Richard Tol: There are two things I’m working on at the moment. One, going back to Schelling—I’m a big fan of Schelling—is trying to quantify the income transfers implied by climate change.
We have a paper doing that at the national level, and it turns out to be a bit different from what people think. A lot of people think the income transfer implied by climate change is from rich to poor—that the rich emit, and the poor suffer. That is actually not true, because the emissions intensity of middle-income countries is higher than that of rich countries.
So rich people, relative to their income, do not emit that much, and they are also not very vulnerable to climate change.

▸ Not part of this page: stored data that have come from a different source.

/-- The `n` bytes from an address up. -/
def memRange (m : Mem) (x : Nat) : Nat → Bytes
  | 0 => []
  | n + 1 =>
    match m.dropWhile fun c => decide (c.1 < x) with
    | [] => List.replicate (n + 1) 0
    | (a, b) :: rest =>
      if a = x then b :: memRange rest (x + 1) n else 0 :: memRange ((a, b) :: rest) (x + 1) n

/-- The canonical memory of a byte string from an address up. -/
def memOf (x : Nat) : Bytes → Mem
  | [] => []
  | b :: bs => if b = 0 then memOf (x + 1) bs else (x, b) :: memOf (x + 1) bs

/-- The canonical form from a lower bound up: addresses rise strictly and no listed byte is 0. -/
def memWfFrom : Nat → Mem → Bool
  | _, [] => true
  | lo, (a, b) :: m => decide (lo ≤ a) && b != 0 && memWfFrom (a + 1) m

/-- The canonical form of a memory. -/
def Memory.wf (m : Mem) : Bool := memWfFrom 0 m

/-- The entry of a table. -/
def tableGet {α : Type} (t : Table α) (k : Nat) : Option α :=
  match t with
  | [] => none
  | (a, v) :: r => if a = k then some v else tableGet r k

/-- The table with one entry set. -/
def tableSet {α : Type} (t : Table α) (k : Nat) (v : α) : Table α :=
  match t with
  | [] => [(k, v)]
  | (a, w) :: r =>
    if k < a then (k, v) :: (a, w) :: r else if a = k then (k, v) :: r else (a, w) :: tableSet r k v

/-! ## Field access of State -/

/-- The state with stall `n` changed. -/
def State.setStall (s : State) (n : Fin 64) (f : Stall → Stall) : State := { s with stalls := vupd s.stalls n f }

/-- The state with bay `b` changed. -/
def State.setBay (s : State) (b : Fin 12) (f : Bay → Bay) : State := { s with bays := vupd s.bays b f }

/-- `f` applied for every index below `n`, rising. -/
def State.forAll (n : Nat) (f : Fin n → State → State) (s : State) : State := (fins n).foldl (fun s i => f i s) s

/-- `f` applied where the condition holds. -/
def State.when (s : State) (c : Bool) (f : State → State) : State := if c then f s else s

/-- A new free octet (R218, R322, R405): the counter of draws advances. -/
def State.drawByte (s : State) : Byte × State := (Config.freeByte s.draws, { s with draws := s.draws + 1 })

/-- `n` new free octets. -/
def State.drawBytes (s : State) : Nat → Bytes × State
  | 0 => ([], s)
  | n + 1 =>
    let r := s.drawByte
    let q := r.2.drawBytes n
    (r.1 :: q.1, q.2)

/-- A new free number. -/
def State.drawNat (s : State) : Nat × State := (Config.freeNat s.draws, { s with draws := s.draws + 1 })

/-- The integer the module takes for `num / den` where the manual states no rounding: the floor or the ceiling, by a
free choice of the place. -/
def someRound (place : Nat) (num : Int) (den : Nat) : Int :=
  if num % (den : Int) = 0 then num / (den : Int)
  else if Config.roundsUp place num den then num / (den : Int) + 1 else num / (den : Int)

/-! ## Change counters (R402) -/

/-- Counter SUMk rises by 1, wrapping. -/
def State.bump (s : State) (k : Fin 16) : State := { s with host := { s.host with sum := vupd s.host.sum k (wrapInc 32) } }

/-- Counter SUMk rises when a status field of its block has changed. -/
def State.bumpIf (s : State) (c : Bool) (k : Fin 16) : State := if c then s.bump k else s

/-! ## The ledger queues (R206, R466, R469, R471) -/

/-- The partition a code is recorded in (R460). -/
def partOfCode (code : Nat) : Fin 3 := if code / 256 = 8 then 1 else if code / 256 = 7 then 2 else 0

/-- The change counter of a code's source block (R466). -/
def sumOfCode (code : Nat) : Fin 16 := finMod 16 (code / 256)

/-- The snapshot set a record takes: that of the lowest matching trigger with SNAP, in SNAPSHOT mode (R469). -/
def snapFor (s : State) (p : Fin 3) (code : Nat) : Option (Fin 4) :=
  if s.ldg.parts[p].snapshotMode then
    (s.ldg.triggers.toList.find? fun g => g.en && g.snap && g.code == code).map (·.set)
  else none

/-- Does a trigger freeze the capture buffer on this code (R469)? -/
def captureFor (s : State) (code : Nat) : Bool := s.ldg.triggers.toList.any fun g => g.en && g.capture && g.code == code

/-- Has a partition's queue room for a record (R206, R471)? Metrology records wait in theirs without a limit. -/
def queueRoom (s : State) (p : Fin 3) : Bool := p.val == 2 || decide (s.ldg.parts[p].queue.length < 64)

/-- A record joins its partition's queue, or is dropped where the queue of 64 is full (R471). -/
def State.enqueue (s : State) (p : Fin 3) (r : LdgRec) : State :=
  { s with ldg := { s.ldg with parts := vupd s.ldg.parts p fun P =>
      if !(queueRoom s p) then { P with qDrop := satInc 16 P.qDrop, dropped := true }
      else { P with queue := P.queue ++ [r] } } }

/-- A record is queued in partition `p` with its stamp; the counter of its source block rises (R466). -/
def State.queueRec (s : State) (p : Fin 3) (code time index a b : Nat) (follow : Bytes) : State :=
  (s.enqueue p { code, time, index, a := a % 2 ^ 32, b := b % 2 ^ 32, follow, snapSet := snapFor s p code, snap := none }).bump (sumOfCode code)

/-- The capture buffer freezes, with its record and its status (R109); a further trigger is ignored until ARM. -/
def State.capFreeze (s : State) (src stall : Nat) : State :=
  if s.stl.frozen then s
  else
    let s := { s with stl := { s.stl with frozen := true, armed := false, trigSrc := src, trigStall := stall } }
    s.queueRec 0 0x0F01 s.mt stall src 0 []

/-- A record of the event code at its stamp, with the triggers of R469. DESIGN CHOICE (log 108): TRIG_STALL is 0xFF for every
ledger trigger. -/
def State.logAt (s : State) (time code index a b : Nat) (follow : Bytes := []) : State :=
  let s1 := s.queueRec (partOfCode code) code time index a b follow
  if captureFor s code && queueRoom s (partOfCode code) then s1.capFreeze 5 0xFF else s1

/-- A record stamped with the present market time. -/
def State.log (s : State) (code index a b : Nat) (follow : Bytes := []) : State := s.logAt s.mt code index a b follow

/-! ## Answers and violations (R386, R404) -/

/-- Code of a master (R386). -/
def masterCode : Master → Nat
  | .udp => 0 | .spi => 1 | .marketSup => 2 | .quarterSup => 3 | .safetyCtl => 4 | .metroCore => 5 | .debugPort => 6

/-- World of a master (R386). -/
def worldOf : Master → World
  | .safetyCtl => .safety
  | .metroCore => .metrology
  | _ => .application

/-- Code of a world (R407). -/
def worldCode : World → Nat
  | .application => 0 | .safety => 1 | .metrology => 2 | .secure => 3

/-- Value of a status (R516). -/
def statusCode : Status → Nat
  | .ok => 0 | .unmapped => 1 | .denied => 2 | .locked => 3 | .sealed => 4 | .busy => 5 | .stale => 6 | .badCrc => 7 | .badLen => 8

/-- Value of a detail (R392). -/
def detailCode : Detail → Nat
  | .none => 0 | .access => 1 | .range => 2 | .role => 3 | .state => 4 | .rate => 5 | .format => 6 | .mram => 7

/-- Done as requested. -/
def okAnswer : Answer := ⟨.ok, .none⟩

/-- Refused with a detail. -/
def deny (d : Detail) : Answer := ⟨.denied, d⟩

/-- The world of an address by R384: 0 outside its ranges. -/
def addrWorld (a : Nat) : World :=
  if 0x04000000 ≤ a ∧ a < 0x05000000 then .metrology else if 0x05000000 ≤ a ∧ a < 0x06000000 then .secure else .application

/-- Is this answer a violation (R404)? -/
def isViolation (a : Answer) : Bool :=
  match a.status with
  | .unmapped | .locked | .sealed => true
  | .denied => a.detail == .access
  | _ => false

/-- A violation is counted, and recorded where no record is held (R404). -/
def State.violates (s : State) (m : Master) (write : Bool) (addr : Nat) (a : Answer) : State :=
  let s := { s with host := { s.host with violCnt := satInc 32 s.host.violCnt } }
  if s.host.viol.valid then s
  else
    let v : Viol :=
      { valid := true, master := masterCode m, world := worldCode (addrWorld addr), write := write,
        status := statusCode a.status, detail := detailCode a.detail, addr := addr, time := s.mt }
    let s := { s with host := { s.host with viol := v } }
    s.log 0x0B01 (masterCode m) addr (2 ^ 31 + v.master * 2 ^ 28 + v.world * 2 ^ 26 + b2n write * 2 ^ 25 + v.status * 2 ^ 16 + v.detail * 2 ^ 8)

/-- The answer is given; a violation is counted (R404). -/
def State.answered (s : State) (m : Master) (write : Bool) (addr : Nat) (a : Answer) : State :=
  let s := { s with host := { s.host with answer := a } }
  if isViolation a then s.violates m write addr a else s

/-- A command of a master: the refusal, or the effect of the accepted command. -/
def State.command (s : State) (m : Master) (addr : Nat) (refusal : Option Answer) (f : State → State) : State :=
  match refusal with
  | some a => s.answered m true addr a
  | none => (f s).answered m true addr okAnswer

/-- May the master reach the application map: one of its world, the debug port only while it is open, in the debug view (R386, R439)? -/
def State.serves (s : State) (m : Master) : Bool := worldOf m == .application && (m != .debugPort || s.vault.debug)

/-- A master of another world has no access to the application map (R386). DESIGN CHOICE (log 26): nor has the debug port while it is closed. -/
def foreign (s : State) (m : Master) : Option Answer := if s.serves m then none else some (deny .access)

/-- The first refusal of two lists of checks. -/
def firstOf (a b : Option Answer) : Option Answer := match a with | some x => some x | none => b

/-- A refusal where a condition holds. -/
def refuseIf (c : Bool) (a : Answer) : Option Answer := if c then some a else none

/-- During a power-fail warning a write that needs MRAM is answered BUSY with detail MRAM (R421). -/
def pfwRefusal (s : State) : Option Answer := refuseIf s.pwr.pfw ⟨.busy, .mram⟩

/-! ## The SYS unlock (R405, R406) -/

/-- The refusal of an RWS write under the SYS unlock. -/
def sysGuard (s : State) (m : Master) : Option Answer :=
  match s.lock.st with
  | .sealed => some ⟨.sealed, .none⟩
  | .locked => some ⟨.locked, .none⟩
  | .unlocked => if s.lock.owner = m then none else some ⟨.locked, .none⟩

/-! ## Readings several chapters use -/

/-- The pitch of the active image, ns; 2 500 while none is active. -/
def State.pitchNs (s : State) : Nat := match s.prof.image with | some i => i.header.pitchNs | none => 2500

/-- The longest stall-link cable, m. -/
def State.cableM (s : State) : Nat := match s.prof.image with | some i => i.header.cableM | none => 0

/-- Opening of the compute window after a boundary, ns (R52). -/
def State.openNs (s : State) : Nat := 570 + 5 * s.cableM

/-- Closing of the compute window after a boundary, ns (R52). -/
def State.closeNs (s : State) : Nat := s.pitchNs - 550 - 5 * s.cableM

/-- The last pitch boundary at or before `t` (R519). -/
def State.boundaryAt (s : State) (t : Nat) : Nat := t / s.pitchNs * s.pitchNs

/-- The first pitch boundary after `t`. -/
def State.nextBoundary (s : State) (t : Nat) : Nat := (t / s.pitchNs + 1) * s.pitchNs

/-- Does the module hold ACTIVE (R332, R335)? -/
def State.active (s : State) : Bool := s.pair.role == .active && s.pair.activeO && (!s.pair.activeI || s.pair.side == 0)

/-- The role check of R351: refused while the module does not hold ACTIVE. -/
def roleGuard (s : State) : Option Answer := refuseIf (!s.active) (deny .role)

/-- Is a profile active? -/
def State.running (s : State) : Bool := s.prof.image.isSome

/-- Stall record of the active image. -/
def State.stallRec (s : State) (n : Fin 64) : Option StallRec :=
  s.prof.image.bind fun i => i.stalls.find? fun r => r.stallId == n.val

/-- Bay record of the active image. -/
def State.bayRec (s : State) (b : Fin 12) : Option BayRec :=
  s.prof.image.bind fun i => i.bays.find? fun r => r.bayId == b.val

/-- Cell record of the active image. -/
def State.cellRec (s : State) (n : Fin 64) (c : Fin 8) : Option CellRec :=
  s.prof.image.bind fun i => i.cells.find? fun r => r.cellId == 8 * n.val + c.val

/-- Is the cell fitted by the image (R38)? -/
def State.fitted (s : State) (n : Fin 64) (c : Fin 8) : Bool :=
  match s.stallRec n with | some r => r.cellMask.testBit c.val | none => false

/-- A bay is energised while its contactor is commanded closed or not yet confirmed open (R220). -/
def Bay.energised (b : Bay) : Bool := b.outlet.close || !b.outlet.confirmedOpen

/-- Mask of the energised bays. -/
def State.energisedMask (s : State) : Nat := sumNat ((fins 12).map fun b => b2n s.bays[b].energised * 2 ^ b.val)

/-- Is a stall move in flight (R61)? -/
def State.moveInFlight (s : State) : Bool := s.mkt.moves.toList.any fun m => m.phase != .free

/-- The bay a stall is assigned to by R521. -/
def State.assigned (s : State) (n : Fin 64) : Option (Fin 12) := s.stalls[n].bay

/-- Indices of the stalls assigned to a bay, rising. -/
def State.stallsOf (s : State) (b : Fin 12) : List (Fin 64) := (fins 64).filter fun n => s.stalls[n].bay == some b

/-- The move slot that holds a stall. -/
def State.slotOf (s : State) (n : Fin 64) : Option (Fin 8) :=
  (fins 8).find? fun k => s.mkt.moves[k].phase != .free && s.mkt.moves[k].stall == n.val

/-- Is the pair in full or lite pair (R330)? -/
def State.paired (s : State) : Bool := s.pair.mode != .single

/-! ## Requests for stall stops (R166, R173) -/

/-- A stop request of a stall with its cause waits for the next tick; the first of several requests stands. -/
def State.requestStop (s : State) (n : Fin 64) (cause : Nat) : State :=
  s.setStall n fun x => { x with stopReq := match x.stopReq with | some c => some c | none => some cause }

/-- Cause 4 replaces cause 2 or 3 (R173). -/
def State.replaceCause (s : State) (n : Fin 64) (cause : Nat) : State :=
  s.setStall n fun x => { x with stopReq := x.stopReq.map fun c => if c = 2 ∨ c = 3 then cause else c }

/-! ## The calendar (R422, R425) -/

/-- What a leap second has added to the calendar's advance up to `t`, in ns: a positive one takes half of two seconds, a
negative one adds one second over one (R426). -/
def leapShift (r : Rtc) (t : Nat) : Int :=
  match r.leap with
  | none => 0
  | some (q, positive) => if positive then -((min (t - q) 2000000000 / 2 : Nat) : Int) else ((min (t - q) 1000000000 : Nat) : Int)

/-- The calendar at `t`, in 10^-15 of 1/32 768 s: it advances on market time with its rate correction. -/
def calFine (r : Rtc) (t : Nat) : Int :=
  (r.base : Int) * 1000000000000000 + r.baseFrac + 32768 * (((t : Int) - r.baseAt) * (1000000 + r.ppm) + (leapShift r t - leapShift r r.baseAt) * 1000000)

As a result, the transfer is actually more from the poor to the middle-income than from the poor to the rich.
Arvid Viaene: Oh, I see.
Richard Tol: That paper is basically done. We are doing the same for income classes and for ethnicities, and the ethnicities work is something I’m particularly excited about.
The other thing I’m working on is endogenizing population growth in these models, and especially working through the welfare implications. The standard assumption in most of applied economics is that social welfare is proportional to the number of people times average utility. That’s sort of the Benthamite view of ethics.
In the climate change case, that can lead to very peculiar results. If climate change slows economic growth—and there is good reason to believe it does—and if slower economic growth slows the demographic transition, then climate change implies that more babies will be born in the future.
In a Benthamite model, that is actually a good thing, because Bentham says the more the merrier. If you just plug those assumptions in, then you should actually subsidize CO2 emissions because that means more babies.
If you then add in the mortality effects of climate change, that completely reverses the result and you get something like the Bressler result, where the social cost of carbon should be multiplied by 10 or 100.
But if you recalibrate the model, switch to a less Benthamite and more Millian welfare function, or introduce ideas like a life worth living in a Blackorby-type approach to social welfare, then that result disappears as well.
So this will probably be an intellectually interesting paper, but numerically it is disappointing. At the end of the day, all these effects cancel out and I’m back to something like the Nordhaus result.
I have four or five moving parts in the paper that are all interesting, and after calibrating everything, it all cancels out. That probably rules out publication in Nature or Science, because they want dramatic results. But it may be more interesting for an economics journal.
Those are the things I’m currently working on in the climate space.
Arvid Viaene: Cool, awesome. Thank you so much for taking the time. I really enjoyed this. One of my goals was to understand more about the FUND model—its history, insights, and design choices—and I definitely got that. I also hope this helps other economists understand the history and the reasoning behind the model.
I feel that hearing the researcher talk about the history and implications brings the model to life much more than simply reading an academic paper.
Richard Tol: Well, absolutely. We can say things here that we could never write in a paper, right?
Arvid Viaene: Exactly. So thank you so much. I think this will definitely help with that.